Thought my biggest problem was finding a breeder!!!


----------



## Cat 53 (Aug 26, 2012)

We have had boys and girls. Both loving, both loyal, both fun.....it depends on what you want really......or how long you want to wait. Re training I haven't noticed any real difference in time it takes etc. in my head when looking for a Cockapoo, I wanted an apricot girl....but I adore my black beautiful, funny loving little guy and wouldn't change him for the world. We are totally devoted to each other.


----------



## Lottierachel (Mar 3, 2013)

I wanted a boy, but ended up falling for a girl! Someone told me that girls are less likely to run off and like to stay closer to their owner on walks - not sure if this is true, possibly just another stereotype. Do you have a color preference? If one litter was born on Saturday and the other is due soon, you won't have to wait much longer for your girl!

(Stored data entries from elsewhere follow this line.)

-- ==== Sys2Proof/Tests/Slice0.lean ====
section
/-! SUPPORT. Tests of the model. Every expected value comes from spec/: the vectors V<n>, the tables and the programs P<n>
of spec/95_test_vectors.md, or the rule a comment names. The last part shows, for every statement of
Certificates/Slice0/Obligations.lean that has hypotheses, values that meet them, at the edges of their ranges. -/

namespace Sys2Proof.Tests

open Sys2Proof.Machine

set_option Elab.async false

/-! ### Helpers -/

/-- The outcome is a next state that passes the check. -/
def gives (r : Result) (p : State → Bool) : Bool :=
  match r with
  | .next t => p t
  | .fault _ => false
  | .refused _ => false

theorem exists_of_gives {r : Result} {p : State → Bool} (h : gives r p = true) : ∃ t, r = .next t ∧ p t = true := by
  unfold gives at h
  split at h
  · exact ⟨_, rfl, h⟩
  · cases h
  · cases h

/-- The unit after reset, x1 and x2 given values. -/
def regs (a b : RegVal) : State := (State.reset.setReg 1 a).setReg 2 b

/-- The unit after reset with a cipher state. -/
def withS (g : Grid) : State := { State.reset with S := g }

/-- The unit after reset with bytes written in its memory. -/
def withBytes (addr : Nat) (b : List Byte) : State := { State.reset with MEM := Memory.writeBytes [] addr b }

/-- The unit after reset with a schedule of `l` zero words and the three buffer registers. -/
def buffers (l : Nat) (src dst len : RegVal) : State := { State.reset with RKLEN := l, SRC := src, DST := dst, LEN := len }

/-- P of spec/95_test_vectors.md section 2.3. -/
def gridP : Grid := gridOfPacked 0x00010203 0x04050607 0x08090a0b 0x0c0d0e0f

/-- A of section 2.3: V1's state after ADDRK 0. -/
def gridA : Grid := gridOfPacked 0x193de3be 0xa0f4e22b 0x9ac68d2a 0xe9f84808

/-- The unit with the schedule of V5 installed and the initialization vector and buffers given, `b` in memory at 0x20. -/
def keyed (iv : Grid) (dst len : RegVal) (b : List Byte) : State :=
  { State.reset with
    RK := scheduleOf [0x2b7e1516, 0x28aed2a6, 0xabf71588, 0x09cf4f3c]
    RKLEN := 44
    IV := iv
    SRC := 0x20
    DST := dst
    LEN := len
    MEM := Memory.writeBytes [] 0x20 b }

/-! ### WellFormed: an immediate that does not fit twelve bits is refused (R91, R93) -/

theorem test_wf_refuses_csrr : (Instr.csrr 0 4096).wellFormed = false ∧ (Instr.csrr 0 4095).wellFormed = true := by decide
theorem test_wf_refuses_csrw : (Instr.csrw 4096 0).wellFormed = false ∧ (Instr.csrw 4095 0).wellFormed = true := by decide
theorem test_wf_refuses_csrwi : (Instr.csrwi 4096 0).wellFormed = false ∧ (Instr.csrwi 4095 0).wellFormed = true := by
  decide
theorem test_wf_refuses_csrrd : (Instr.csrrd 4096).wellFormed = false ∧ (Instr.csrrd 4095).wellFormed = true := by decide
theorem test_wf_refuses_addrk : (Instr.addrk 4096).wellFormed = false ∧ (Instr.addrk 4095).wellFormed = true := by decide
theorem test_wf_refuses_kexp : (Instr.kexp 4096).wellFormed = false ∧ (Instr.kexp 4095).wellFormed = true := by decide
theorem test_wf_refuses_ldrk : (Instr.ldrk 4096).wellFormed = false ∧ (Instr.ldrk 4095).wellFormed = true := by decide

/-! ### Decode: a word of every row, written out from R91, R92, R95 (where it stands there, from section 2.9 or P1 to P7) -/

theorem test_decode_host :
    decode 0x0000000000000000 = .ok .nop ∧ decode 0x0E090D0B01900000 = .ok (.li 9 0x0E090D0B) ∧
    decode 0x0000000002060000 = .ok (.rd 6) ∧ decode 0x0000000003210000 = .ok (.mv 2 1) ∧
    decode 0x0000000004600044 = .ok (.csrr 6 0x044) ∧ decode 0x0000000005030010 = .ok (.csrw 0x010 3) ∧
    decode 0xFCFDFEFF06000017 = .ok (.csrwi 0x017 0xFCFDFEFF) ∧ decode 0x000000000700001B = .ok (.csrrd 0x01B) := by
  decide +kernel

theorem test_decode_byte :
    decode 0x0000000010402000 = .ok (.gfadd 4 0 2) ∧ decode 0x0000000011501000 = .ok (.gfmul 5 0 1) ∧
    decode 0x0000000012320000 = .ok (.xtime 3 2) ∧ decode 0x0000000013780000 = .ok (.sbox 7 8) ∧
    decode 0x00000000149A0000 = .ok (.isbox 9 10) := by
  decide +kernel

theorem test_decode_word :
    decode 0x0000000020FED000 = .ok (.wadd 15 14 13) ∧ decode 0x0000000021645000 = .ok (.wmul 6 4 5) ∧
    decode 0x0000000022210000 = .ok (.subw 2 1) ∧ decode 0x0000000023100000 = .ok (.rotw 1 0) ∧
    decode 0x0000000024860003 = .ok (.wext 8 6 3) ∧ decode 0x0000000025410001 = .ok (.wins 4 1 1) := by
  decide +kernel

theorem test_decode_state :
    decode 0x0000000030000000 = .ok .lds ∧ decode 0x0000000031000000 = .ok .sts ∧
    decode 0x0000000032000000 = .ok .subbytes ∧ decode 0x0000000033000000 = .ok .isubbytes ∧
    decode 0x0000000034000000 = .ok .shiftrows ∧ decode 0x0000000035000000 = .ok .ishiftrows ∧
    decode 0x0000000036000000 = .ok .mixcols ∧ decode 0x0000000037000000 = .ok .imixcols ∧
    decode 0x000000003800000A = .ok (.addrk 10) := by
  decide +kernel

theorem test_decode_key_and_driver :
    decode 0x0000000040000008 = .ok (.kexp 8) ∧ decode 0x0000000041000008 = .ok (.ldrk 8) ∧
    decode 0x0000000050000000 = .ok .enc ∧ decode 0x0000000051000000 = .ok .dec := by
  decide +kernel

theorem test_decode_modes :
    decode 0x0000000060000000 = .ok .cbcenc ∧ decode 0x0000000061000000 = .ok .cbcdec ∧
    decode 0x0000000062000000 = .ok .ctr ∧ decode 0x0000000063000000 = .ok .ldiv ∧
    decode 0x0000000068000000 = .ok .pad ∧ decode 0x0000000069000000 = .ok .unpad := by
  decide +kernel

/-- The unassigned opcodes of section 2.9. -/
theorem test_decode_rejects_unassigned_opcodes :
    decode 0x08000000 = .error .unknownOpcode ∧ decode 0x15000000 = .error .unknownOpcode ∧
    decode 0x26000000 = .error .unknownOpcode ∧ decode 0x39000000 = .error .unknownOpcode ∧
    decode 0x42000000 = .error .unknownOpcode ∧ decode 0x52000000 = .error .unknownOpcode ∧
    decode 0x64000000 = .error .unknownOpcode ∧ decode 0x6A000000 = .error .unknownOpcode ∧
    decode 0xFF000000 = .error .unknownOpcode := by
  decide +kernel

/-- The words with a reserved bit of section 2.9. -/
theorem test_decode_rejects_reserved_bits :
    decode 0x00000001 = .error .reservedBit ∧ decode 0x10000001 = .error .reservedBit ∧
    decode 0x12001000 = .error .reservedBit ∧ decode 0x24000004 = .error .reservedBit ∧
    decode 0x01010000 = .error .reservedBit ∧ decode 0x02100000 = .error .reservedBit ∧
    decode 0x05100010 = .error .reservedBit ∧ decode 0x50100000 = .error .reservedBit := by
  decide +kernel

/-- Section 2.9: a legal word with an immediate its command does not accept is decoded. -/
theorem test_decode_odd_but_legal :
    decode 0x05030000 = .ok (.csrw 0x000 3) ∧ decode 0x0700007B = .ok (.csrrd 0x07B) ∧
    decode 0x38000FFF = .ok (.addrk 4095) ∧ decode 0x04000007 = .ok (.csrr 0 0x007) := by
  decide +kernel

theorem test_encode_words :
    encode (.wins 4 1 1) = 0x0000000025410001 ∧ encode (.csrwi 0x017 0xFCFDFEFF) = 0xFCFDFEFF06000017 ∧
    encode (.csrw 0x010 3) = 0x0000000005030010 ∧ encode (.wadd 15 14 13) = 0x0000000020FED000 := by
  decide +kernel

theorem test_table_word : decodeTableWord 32 0x12320000 = some (.xtime 3 2) ∧ decodeTableWord 32 0x15000000 = none := by
  decide +kernel

/-! ### The assembler (R99) and its operand order -/

theorem test_assembly_gfmul : assemblyLine (.gfmul 2 0 1) = "GFMUL x2, x0, x1" := by decide +kernel
theorem test_assembly_csr :
    assemblyLine (.csrr 15 0x06B) = "CSRR x15, RK43" ∧ assemblyLine (.csrw 0x010 3) = "CSRW S0, x3" := by decide +kernel

/-! ### One step -/

/-- P1, command 2: LI x1, 0x13 is taken from the port and runs. -/
theorem test_step_runs_the_command :
    gives (step (State.reset.withFetchWord 64 0x0000001301100000))
      (fun t => t.reg 1 == 0x13 && t.rsp == some ⟨.ok, 0, 0⟩ && t.inbox == []) = true := by
  decide +kernel

/-- Section 2.10: ENC right after reset. -/
theorem test_step_takes_the_fault :
    gives (step (State.reset.withFetchWord 32 0x50000000))
      (fun t => t.FAULT && t.faultOutput && t.FCAUSE == 4 && t.FINFO == 0x50000000 && t.rsp == some ⟨.fault, 4, 0⟩ &&
        t.S == Grid.zero) = true := by
  decide +kernel

/-- Section 2.9: an illegal word, its command word in FINFO. -/
theorem test_step_illegal_word :
    gives (step (State.reset.withFetchWord 32 0x24000004))
      (fun t => t.FAULT && t.FCAUSE == 1 && t.FINFO == 0x24000004 && t.rsp == some ⟨.fault, 1, 0⟩) = true := by
  decide +kernel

Good luck with your decision  x


----------



## Freya (Mar 22, 2013)

How exciting, I had my heart set on an apricot girl (no particular reason) and I am over the moon with Bella she is wonderfull. I am sure an Anzil cockerpoo will be lovely he has a great reputation, Bella is from Anthony's mum Zilla and I couldn't be happier.
Good luck with your choice.


----------



## Twinkle Toes (Apr 27, 2013)

I wasn't really fussed whether we got a girl or a boy. There were only two boys left from the litter so we didn't have a choice as it turned out.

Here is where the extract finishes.